Le 26/01/2012 15:57, Bruce Southey a écrit :
Can you please provide a couple of real examples with expected output that clearly show what you want?
Hi Bruce, Thanks for your ticket feedback ! It's precisely because I see a big potential impact of the proposed change that I send first a ML message, second a ticket before jumping to a pull-request like a Sergio Leone's cowboy (sorry, I watched "for a few dollars more" last weekend...) Now, I realize that in the ticket writing I made the wrong trade-off between conciseness and accuracy which led to some of the errors you raised. Let me try to use your example to try to share what I have in mind.

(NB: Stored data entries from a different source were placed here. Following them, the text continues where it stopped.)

-- ==== Sys2Proof/Machine/Operands.lean ====
section
/-! DEFINITION. Operand forms: source values (spec/40_moves.md R207), shift counts (spec/44_shifts.md R289,
spec/30_encoding.md R142), effective addresses (spec/20_memory.md R101 to R103), bit selection
(spec/45_bit_operations.md R309), branch displacements (spec/30_encoding.md R135, R137, R138), and how many
bytes each form takes (R120, R123). -/

namespace Sys2Proof.Machine

/-! ### Sources (R207) -/

/-- The value of an `$imm4` field at width `w`: 9 stands for -1 (R131, R207). -/
def imm4Value (w : Nat) (f : BitVec 4) : BitVec w := if f = 9 then BitVec.ofInt w (-1) else f.setWidth w

/-- Src_8 (R207); of an imm16 the low byte (D30; log entry 32). -/
def State.srcB (s : State) : Src → Byte
  | .imm4 f => imm4Value 8 f
  | .imm16 w => w.extractLsb' 0 8
  | .reg r => s.regB r

/-- Src_16 (R207). -/
def State.srcW (s : State) : Src → Word
  | .imm4 f => imm4Value 16 f
  | .imm16 w => w
  | .reg r => s.reg r

/-- Src_32 of MOVD and ADDD (R207). -/
def State.srcD (s : State) : SrcD → DWord
  | .imm4 f => imm4Value 32 f
  | .imm16 w => w.signExtend 32
  | .imm20 f => f.setWidth 32
  | .imm32 v => v
  | .pair p => s.pair p

/-- Src_32 of CMPD (R207). -/
def State.srcC (s : State) : SrcC → DWord
  | .imm4 f => imm4Value 32 f
  | .imm16 w => w.signExtend 32
  | .imm32 v => v
  | .pair p => s.pair p

/-- Src_32 of SUBD, ANDD, ORD, XORD (R207). -/
def State.srcL (s : State) : SrcL → DWord
  | .imm32 v => v
  | .pair p => s.pair p

/-- The bytes of a byte or word operation with this source. -/
def srcBytes : Src → Nat
  | .imm4 _ => 2
  | .imm16 _ => 4
  | .reg _ => 2

/-- The bytes of MOVD or ADDD with this source. -/
def srcDBytes : SrcD → Nat
  | .imm4 _ => 2
  | .imm16 _ => 4
  | .imm20 _ => 4
  | .imm32 _ => 6
  | .pair _ => 2

/-- The bytes of CMPD with this source. -/
def srcCBytes : SrcC → Nat
  | .imm4 _ => 2
  | .imm16 _ => 4
  | .imm32 _ => 6
  | .pair _ => 2

/-- The bytes of SUBD, ANDD, ORD, XORD with this source. -/
def srcLBytes : SrcL → Nat
  | .imm32 _ => 6
  | .pair _ => 4

/-! ### Shift counts (R142, R289) -/

/-- The count in a register: its low byte, signed (R289). -/
def State.regCount (s : State) (r : RegNum) : Int := (s.regB r).toInt

/-- The count of ASHU: +n, n - 2^w, or a register's (R142, D5; log entry 12). -/
def State.count {w : Nat} (s : State) : Count w → Int
  | .left n => n.toNat
  | .right n => (n.toNat : Int) - 2 ^ w
  | .reg r => s.regCount r

/-- The count of LSH (R142, R293). -/
def State.rightCount {w : Nat} (s : State) : RightCount w → Int
  | .right n => (n.toNat : Int) - 2 ^ w
  | .reg r => s.regCount r

/-! ### Effective addresses (R101 to R103) -/

/-- The index register an `rs` bit selects (R25). -/
def State.indexReg (s : State) (r13 : Bool) : DWord := if r13 then s.regs.r13 else s.regs.r12

/-- The base pair of an `rrp` number (R25). -/
def indexBase (n : IndexNum) : PairNum :=
  match (low3 n).toNat with
  | 0 => 0
  | 1 => 2
  | 2 => 4
  | 3 => 6
  | 4 => 8
  | 5 => 10
  | 6 => 3
  | _ => 5

/-- Rindex + RP[base] of an `rrp` number (R25, R101). -/
def State.indexed (s : State) (n : IndexNum) : Int :=
  (s.indexReg (top1 n)).toNat + (s.pair (indexBase n)).toNat

/-- The base of a `prp` form: the register when CFG.SR = 1, the index sum when CFG.SR = 0 (R25, R101). -/
def State.prpBase (s : State) (n : IndexNum) : Int := if s.cfg.sr then (s.reg n).toNat else s.indexed n

/-- The EA of a load or store, an unbounded integer (R90, R101); `scale` is 2 for word and double-word
operations and applies to disp4 alone (R102). None where the form needs index addressing and CFG.SR = 1
(R25, I6; log entry 27). -/
def State.ea (s : State) (scale : Nat) : MemAddr → Option Int
  | .disp4 p f => some ((s.pair p).toNat + scale * f.toNat)
  | .prp0 n => some (s.prpBase n)
  | .disp14 n d => some (s.prpBase n + d.toNat)
  | .disp16 p d => some ((s.pair p).toNat + d.toNat)
  | .disp20Reg r d => some ((s.reg r).toNat + d.toNat)
  | .disp20Pair p d => some ((s.pair p).toNat + d.toNat)
  | .disp20Index n d => if s.cfg.sr then none else some (s.indexed n + d.toNat)
  | .negDisp20Reg r d => some ((s.reg r).toNat + ((d.toNat : Int) - 2 ^ 20))
  | .negDisp20Pair p d => some ((s.pair p).toNat + ((d.toNat : Int) - 2 ^ 20))
  | .abs20 a => some (remap20 a).toNat
  | .abs20Index r13 a => if s.cfg.sr then none else some ((s.indexReg r13).toNat + a.toNat)
  | .abs24 a => some a.toNat

/-- The EA of a bit operation or STOR-immediate (R101, R308, R397). -/
def State.eaBit (s : State) : BitAddr → Option Int
  | .disp14 n d => some (s.prpBase n + d.toNat)
  | .disp20Reg r d => some ((s.reg r).toNat + d.toNat)
  | .pair0 p => some (s.pair p).toNat
  | .disp16 p d => some ((s.pair p).toNat + d.toNat)
  | .disp20Pair p d => some ((s.pair p).toNat + d.toNat)
  | .disp20Index n d => if s.cfg.sr then none else some (s.indexed n + d.toNat)
  | .abs20 a => some (remap20 a).toNat
  | .abs20Index r13 a => if s.cfg.sr then none else some ((s.indexReg r13).toNat + a.toNat)
  | .abs24 a => some a.toNat

/-- A meaning that goes on with an EA, refused where the form has none (I6). -/
def withEa (ea : Option Int) (f : Int → State) : Result :=
  match ea with
  | some a => .next (f a)
  | none => .refused .indexFormWithShortRegisters

/-- The bytes of a load or store with this address form (R395). -/
def memAddrBytes : MemAddr → Nat
  | .disp4 _ _ => 2
  | .prp0 _ => 2
  | .disp14 _ _ => 4
  | .disp16 _ _ => 4
  | .disp20Reg _ _ => 6
  | .disp20Pair _ _ => 6
  | .disp20Index _ _ => 6
  | .negDisp20Reg _ _ => 6
  | .negDisp20Pair _ _ => 6
  | .abs20 _ => 4
  | .abs20Index _ _ => 4
  | .abs24 _ => 6

/-- The bytes of a bit operation or STOR-immediate with this address form (R308, R397). -/
def bitAddrBytes : BitAddr → Nat
  | .disp14 _ _ => 4
  | .disp20Reg _ _ => 6
  | .pair0 _ => 2
  | .disp16 _ _ => 4
  | .disp20Pair _ _ => 6
  | .disp20Index _ _ => 6
  | .abs20 _ => 4
  | .abs20Index _ _ => 4
  | .abs24 _ => 6

/-! ### Bit selection (R309) -/

/-- BitSel for a word operation: the address, whether one byte alone is touched, and the bit (R309). -/
def bitSel (ea : Int) (pos : BitVec 4) : Int × Bool × Nat :=
  if ea % 2 = 0 then (ea, false, pos.toNat) else (ea + pos.toNat / 8, true, pos.toNat % 8)

/-- A value with bit `b` set or cleared (R310 to R313). -/
def withBit {w : Nat} (v : BitVec w) (b : Nat) (x : Bool) : BitVec w :=
  if x then v ||| (1#w <<< b) else v &&& ~~~(1#w <<< b)

/-- Bit `b` of the byte at `a` goes to F, and is then set or cleared (R310, R312). -/
def State.changeBitB (s : State) (a : Int) (b : Nat) (x : Bool) : State :=
  let v := s.loadB a
  ((s.noteRead a 1).setF (v.getLsbD b)).storeB a (withBit v b x)

/-- The same for the word at `a` (R311, R313). -/
def State.changeBitW (s : State) (a : Int) (b : Nat) (x : Bool) : State :=
  let v := s.loadW a
  ((s.noteRead a 2).setF (v.getLsbD b)).storeW a (withBit v b x)

/-- A word bit operation: of a word at an odd address one byte alone is touched (R309). -/
def State.changeBit (s : State) (ea : Int) (pos : BitVec 4) (x : Bool) : State :=
  let (a, one, b) := bitSel ea pos
  if one then s.changeBitB a b x else s.changeBitW a b x

/-- Bit `b` of the byte at `a` goes to F (R315). -/
def State.testBitB (s : State) (a : Int) (b : Nat) : State := (s.noteRead a 1).setF ((s.loadB a).getLsbD b)

/-- The same for the word at `a` (R316). -/
def State.testBitW (s : State) (a : Int) (b : Nat) : State := (s.noteRead a 2).setF ((s.loadW a).getLsbD b)

/-- A word bit test (R309, R316). -/
def State.testBit (s : State) (ea : Int) (pos : BitVec 4) : State :=
  let (a, one, b) := bitSel ea pos
  if one then s.testBitB a b else s.testBitW a b

/-! ### Conditional operations (R135, R137, R138, R279, R350, R357) -/

/-- The displacement in bytes of a branch: twice the signed field (R137, R138). -/
def branchDisp : BranchDisp → Int
  | .disp9 f => 2 * f.toInt
  | .disp17 h => 2 * h.toInt
  | .disp25 h => 2 * h.toInt

/-- The bytes of a branch (R350). -/
def branchBytes : BranchDisp → Nat
  | .disp9 _ => 2
  | .disp17 _ => 4
  | .disp25 _ => 6

/-- A branch, taken or not, from the address of the branch itself (R350). -/
def State.branchIf (s : State) (taken : Bool) (d : BranchDisp) : State :=
  if taken then s.setPc ((s.pc.toNat : Int) + branchDisp d) else s.advance (branchBytes d)

/-- The forward branch of a compare-and-branch: 2 * (field + 1) bytes (R135, R353). -/
def State.forwardIf (s : State) (taken : Bool) (j : BitVec 4) : State :=
  if taken then s.setPc ((s.pc.toNat : Int) + 2 * (j.toNat + 1)) else s.advance 2

/-- A jump through a pair, taken or not (R357). -/
def State.jumpIf (s : State) (taken : Bool) (p : PairNum) : State :=
  if taken then { s with pc := jumpTarget (s.pair p) } else s.advance 2

/-- The link value of an instruction of `n` bytes (R346). -/
def State.linkAfter (s : State) (n : Nat) : DWord := linkVal (BitVec.ofInt 24 ((s.pc.toNat : Int) + n))

/-- The pair a link operand names; the short forms name the implied RA operand (R24, R346). -/
def State.linkPair (s : State) : Link → PairNum
  | .implied => s.raPair
  | .pair p => p

/-- A register made 1 or 0 by a condition (R279). -/
def State.setIf (s : State) (c : Bool) (dest : RegNum) : State := (s.setReg dest (if c then 1 else 0)).advance 2

/-- A shifted value; where the manual calls it unpredictable, a free one (R288, I1; log entry 12). -/
def State.shifted {w : Nat} (s : State) (arith : Bool) (v : BitVec w) (c : Int) : BitVec w :=
  (shiftBy arith v c).getD (s.free w 0)

/-- The free value of an unpredictable shift has been drawn. -/
def State.drewShift (s : State) (w : Nat) (c : Int) : State :=
  if (shiftBy false (0 : BitVec w) c).isNone then s.drew 1 else s

/-- The bytes of a BAL (R352). -/
def balBytes : Link → Nat
  | .implied => 4
  | .pair _ => 6

/-- The bytes of a JAL (R360). -/
def jalBytes : Link → Nat
  | .implied => 2
  | .pair _ => 4

/-- The bytes of an instruction (R120, R123). -/
def instrBytes : Instr → Nat
  | .movb src _ => srcBytes src
  | .movw src _ => srcBytes src
  | .movd src _ => srcDBytes src
  | .movxb _ _ => 2
  | .movxw _ _ => 2
  | .movzb _ _ => 2
  | .movzw _ _ => 2
  | .addb src _ => srcBytes src
  | .addw src _ => srcBytes src
  | .addd src _ => srcDBytes src
  | .addub src _ => srcBytes src
  | .adduw src _ => srcBytes src
  | .addcb src _ => srcBytes src
  | .addcw src _ => srcBytes src
  | .subb src _ => srcBytes src
  | .subw src _ => srcBytes src
  | .subd src _ => srcLBytes src
  | .subcb src _ => srcBytes src
  | .subcw src _ => srcBytes src
  | .mulb src _ => srcBytes src
  | .mulw src _ => srcBytes src
  | .mulsb _ _ => 2
  | .mulsw _ _ => 2
  | .muluw _ _ => 2
  | .macqw _ _ _ => 4
  | .macuw _ _ _ => 4
  | .macsw _ _ _ => 4
  | .cmpb src1 _ => srcBytes src1
  | .cmpw src1 _ => srcBytes src1
  | .cmpd src1 _ => srcCBytes src1
  | .andb src _ => srcBytes src
  | .andw src _ => srcBytes src
  | .andd src _ => srcLBytes src
  | .orb src _ => srcBytes src
  | .orw src _ => srcBytes src
  | .ord src _ => srcLBytes src
  | .xorb src _ => srcBytes src
  | .xorw src _ => srcBytes src
  | .xord src _ => srcLBytes src
  | .scond _ _ => 2
  | .seq _ => 2
  | .sne _ => 2
  | .scs _ => 2
  | .scc _ => 2
  | .shi _ => 2
  | .sls _ => 2
  | .sgt _ => 2
  | .sle _ => 2
  | .sfs _ => 2
  | .sfc _ => 2
  | .slo _ => 2
  | .shs _ => 2
  | .slt _ => 2
  | .sge _ => 2
  | .ashub _ _ => 2
  | .ashuw _ _ => 2
  | .ashud _ _ => 2
  | .lshb _ _ => 2
  | .lshw _ _ => 2
  | .lshd _ _ => 2
  | .cbitb _ dest => bitAddrBytes dest
  | .cbitw _ dest => bitAddrBytes dest
  | .sbitb _ dest => bitAddrBytes dest
  | .sbitw _ dest => bitAddrBytes dest
  | .tbitb _ src => bitAddrBytes src
  | .tbitw _ src => bitAddrBytes src
  | .tbit _ _ _ => 2
  | .lpr _ _ => 4
  | .lprd _ _ => 4
  | .spr _ _ => 4
  | .sprd _ _ => 4
  | .bcond _ dest => branchBytes dest
  | .beq dest => branchBytes dest
  | .bne dest => branchBytes dest
  | .bcs dest => branchBytes dest
  | .bcc dest => branchBytes dest
  | .bhi dest => branchBytes dest
  | .bls dest => branchBytes dest
  | .bgt dest => branchBytes dest
  | .ble dest => branchBytes dest
  | .bfs dest => branchBytes dest
  | .bfc dest => branchBytes dest
  | .blo dest => branchBytes dest
  | .bhs dest => branchBytes dest
  | .blt dest => branchBytes dest
  | .bge dest => branchBytes dest
  | .br dest => branchBytes dest
  | .bal link _ => balBytes link
  | .beq0b _ _ => 2
  | .beq0w _ _ => 2
  | .bne0b _ _ => 2
  | .bne0w _ _ => 2
  | .jcond _ _ => 2
  | .jeq _ => 2
  | .jne _ => 2
  | .jcs _ => 2
  | .jcc _ => 2
  | .jhi _ => 2
  | .jls _ => 2
  | .jgt _ => 2
  | .jle _ => 2
  | .jfs _ => 2
  | .jfc _ => 2
  | .jlo _ => 2
  | .jhs _ => 2
  | .jlt _ => 2
  | .jge _ => 2
  | .jump _ => 2
  | .jusr _ => 2
  | .jal link _ => jalBytes link
  | .excp _ => 2
  | .retx => 2
  | .push _ _ _ => 2
  | .pop _ _ _ => 2
  | .popret _ _ _ => 2
  | .loadb src _ => memAddrBytes src
  | .loadw src _ => memAddrBytes src
  | .loadd src _ => memAddrBytes src
  | .storb _ dest => memAddrBytes dest
  | .storw _ dest => memAddrBytes dest
  | .stord _ dest => memAddrBytes dest
  | .storbImm _ dest => bitAddrBytes dest
  | .storwImm _ dest => bitAddrBytes dest
  | .loadm _ => 2
  | .loadmp _ => 2
  | .storm _ => 2
  | .stormp _ => 2
  | .cinv _ => 2
  | .di => 2
  | .ei => 2
  | .eiwait => 2
  | .wait => 2
  | .nop => 2
  | .resUnd first _ => if first = 0x0018 ∨ first = 0x0019 then 6 else 2
  | .resNop first _ => if first = 0x0014 then 4 else 6

end Sys2Proof.Machine
end

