-- ==== Sys2Proof/Machine/Arith.lean ====
section
/-! DEFINITION. Integer arithmetic (spec/41_integer_arithmetic.md). -/

namespace Sys2Proof.Machine

/-- ADDB (R220). -/
def execAddb (src : Src) (dest : RegNum) (s : State) : Result :=
  let r := addWith (s.regB dest) (s.srcB src) false
  .next (((s.setRegB dest r.res).setCF r.c r.f).advance (srcBytes src))

/-- ADDW (R221). -/
def execAddw (src : Src) (dest : RegNum) (s : State) : Result :=
  let r := addWith (s.reg dest) (s.srcW src) false
  .next (((s.setReg dest r.res).setCF r.c r.f).advance (srcBytes src))

/-- ADDD (R222). -/
def execAddd (src : SrcD) (dest : PairNum) (s : State) : Result :=
  let r := addWith (s.pair dest) (s.srcD src) false
  .next (((s.setPair dest r.res).setCF r.c r.f).advance (srcDBytes src))

/-- ADDUB, which writes no flag (R223). -/
def execAddub (src : Src) (dest : RegNum) (s : State) : Result :=
  .next ((s.setRegB dest (s.regB dest + s.srcB src)).advance (srcBytes src))

/-- ADDUW, which writes no flag (R224). -/
def execAdduw (src : Src) (dest : RegNum) (s : State) : Result :=
  .next ((s.setReg dest (s.reg dest + s.srcW src)).advance (srcBytes src))

/-- ADDCB (R225). -/
def execAddcb (src : Src) (dest : RegNum) (s : State) : Result :=
  let r := addWith (s.regB dest) (s.srcB src) s.psr.c
  .next (((s.setRegB dest r.res).setCF r.c r.f).advance (srcBytes src))

/-- ADDCW (R226). -/
def execAddcw (src : Src) (dest : RegNum) (s : State) : Result :=
  let r := addWith (s.reg dest) (s.srcW src) s.psr.c
  .next (((s.setReg dest r.res).setCF r.c r.f).advance (srcBytes src))

/-- SUBB (R227). -/
def execSubb (src : Src) (dest : RegNum) (s : State) : Result :=
  let r := subWith (s.regB dest) (s.srcB src) false
  .next (((s.setRegB dest r.res).setCF r.c r.f).advance (srcBytes src))

/-- SUBW (R228). -/
def execSubw (src : Src) (dest : RegNum) (s : State) : Result :=
  let r := subWith (s.reg dest) (s.srcW src) false
  .next (((s.setReg dest r.res).setCF r.c r.f).advance (srcBytes src))

/-- SUBD (R229). -/
def execSubd (src : SrcL) (dest : PairNum) (s : State) : Result :=
  let r := subWith (s.pair dest) (s.srcL src) false
  .next (((s.setPair dest r.res).setCF r.c r.f).advance (srcLBytes src))

/-- SUBCB (R230). -/
def execSubcb (src : Src) (dest : RegNum) (s : State) : Result :=
  let r := subWith (s.regB dest) (s.srcB src) s.psr.c
  .next (((s.setRegB dest r.res).setCF r.c r.f).advance (srcBytes src))

/-- SUBCW (R231). -/
def execSubcw (src : Src) (dest : RegNum) (s : State) : Result :=
  let r := subWith (s.reg dest) (s.srcW src) s.psr.c
  .next (((s.setReg dest r.res).setCF r.c r.f).advance (srcBytes src))

/-- MULB: the low byte of the product (R232). -/
def execMulb (src : Src) (dest : RegNum) (s : State) : Result :=
  .next ((s.setRegB dest (BitVec.ofInt 8 ((s.regB dest).toInt * (s.srcB src).toInt))).advance (srcBytes src))

/-- MULW: the low word of the product (R233). -/
def execMulw (src : Src) (dest : RegNum) (s : State) : Result :=
  .next ((s.setReg dest (BitVec.ofInt 16 ((s.reg dest).toInt * (s.srcW src).toInt))).advance (srcBytes src))

/-- MULSB: signed 8 x 8 to 16 (R234). -/
def execMulsb (src dest : RegNum) (s : State) : Result :=
  .next ((s.setReg dest (BitVec.ofInt 16 ((s.regB src).toInt * (s.regB dest).toInt))).advance 2)

/-- The multiplicand of MULSW and MULUW: the low word of the pair (R235). -/
def State.pairLow (s : State) (p : PairNum) : Word := (s.pair p).extractLsb' 0 16

/-- MULSW: signed 16 x 16 to 32 (R235). -/
def execMulsw (src : RegNum) (dest : PairNum) (s : State) : Result :=
  .next ((s.setPair dest (BitVec.ofInt 32 ((s.reg src).toInt * (s.pairLow dest).toInt))).advance 2)

/-- MULUW: unsigned 16 x 16 to 32 (R236). -/
def execMuluw (src : RegNum) (dest : PairNum) (s : State) : Result :=
  .next ((s.setPair dest (BitVec.ofNat 32 ((s.reg src).toNat * (s.pairLow dest).toNat))).advance 2)

/-- An instruction of the MAC unit: without the unit its encoding is undefined (R217, I20; log entry 38). -/
def State.withMac (s : State) (dest : PairNum) (v : DWord) : Result :=
  if s.config.macPresent then .next ((s.setPair dest v).advance 4) else .next s.enterUnd

/-- MACQW: the Q15 product doubled and saturated, then added with saturation (R237, D33; log entry 30). -/
def execMacqw (src1 src2 : RegNum) (dest : PairNum) (s : State) : Result :=
  let p := satS32 (2 * (s.reg src1).toInt * (s.reg src2).toInt)
  s.withMac dest (BitVec.ofInt 32 (satS32 ((s.pair dest).toInt + p)))

/-- MACUW: the unsigned product added with saturation (R239). -/
def execMacuw (src1 src2 : RegNum) (dest : PairNum) (s : State) : Result :=
  s.withMac dest (BitVec.ofNat 32 (satU32 ((s.pair dest).toNat + (s.reg src1).toNat * (s.reg src2).toNat)))

/-- MACSW: the signed product added with saturation (R238). -/
def execMacsw (src1 src2 : RegNum) (dest : PairNum) (s : State) : Result :=
  s.withMac dest (BitVec.ofInt 32 (satS32 ((s.pair dest).toInt + (s.reg src1).toInt * (s.reg src2).toInt)))

end Sys2Proof.Machine
end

X = array([-2.1, -1. , 4.3]) Y = array([ 3. , 1.1 , 0.12])
Indeed, with today's cov behavior we have a 2x2 array:
cov(X,Y) array([[ 11.71 , -4.286 ], [ -4.286 , 2.14413333]])
Now, when I used the word 'concatenation', I wasn't precise enough because I meant assembling X and Y in the sense of 2 vectors of observations from 2 random variables X and Y. This is achieved by concatenate(X,Y) *when properly playing with dimensions* (which I didn't mentioned) :
XY = np.concatenate((X[None, :], Y[None, :])) array([[-2.1 , -1. , 4.3 ], [ 3. , 1.1 , 0.12]])
In this case, I can indeed say that "cov(X,Y) is equivalent to cov(XY)".
np.cov(XY) array([[ 11.71 , -4.286 ], [ -4.286 , 2.14413333]])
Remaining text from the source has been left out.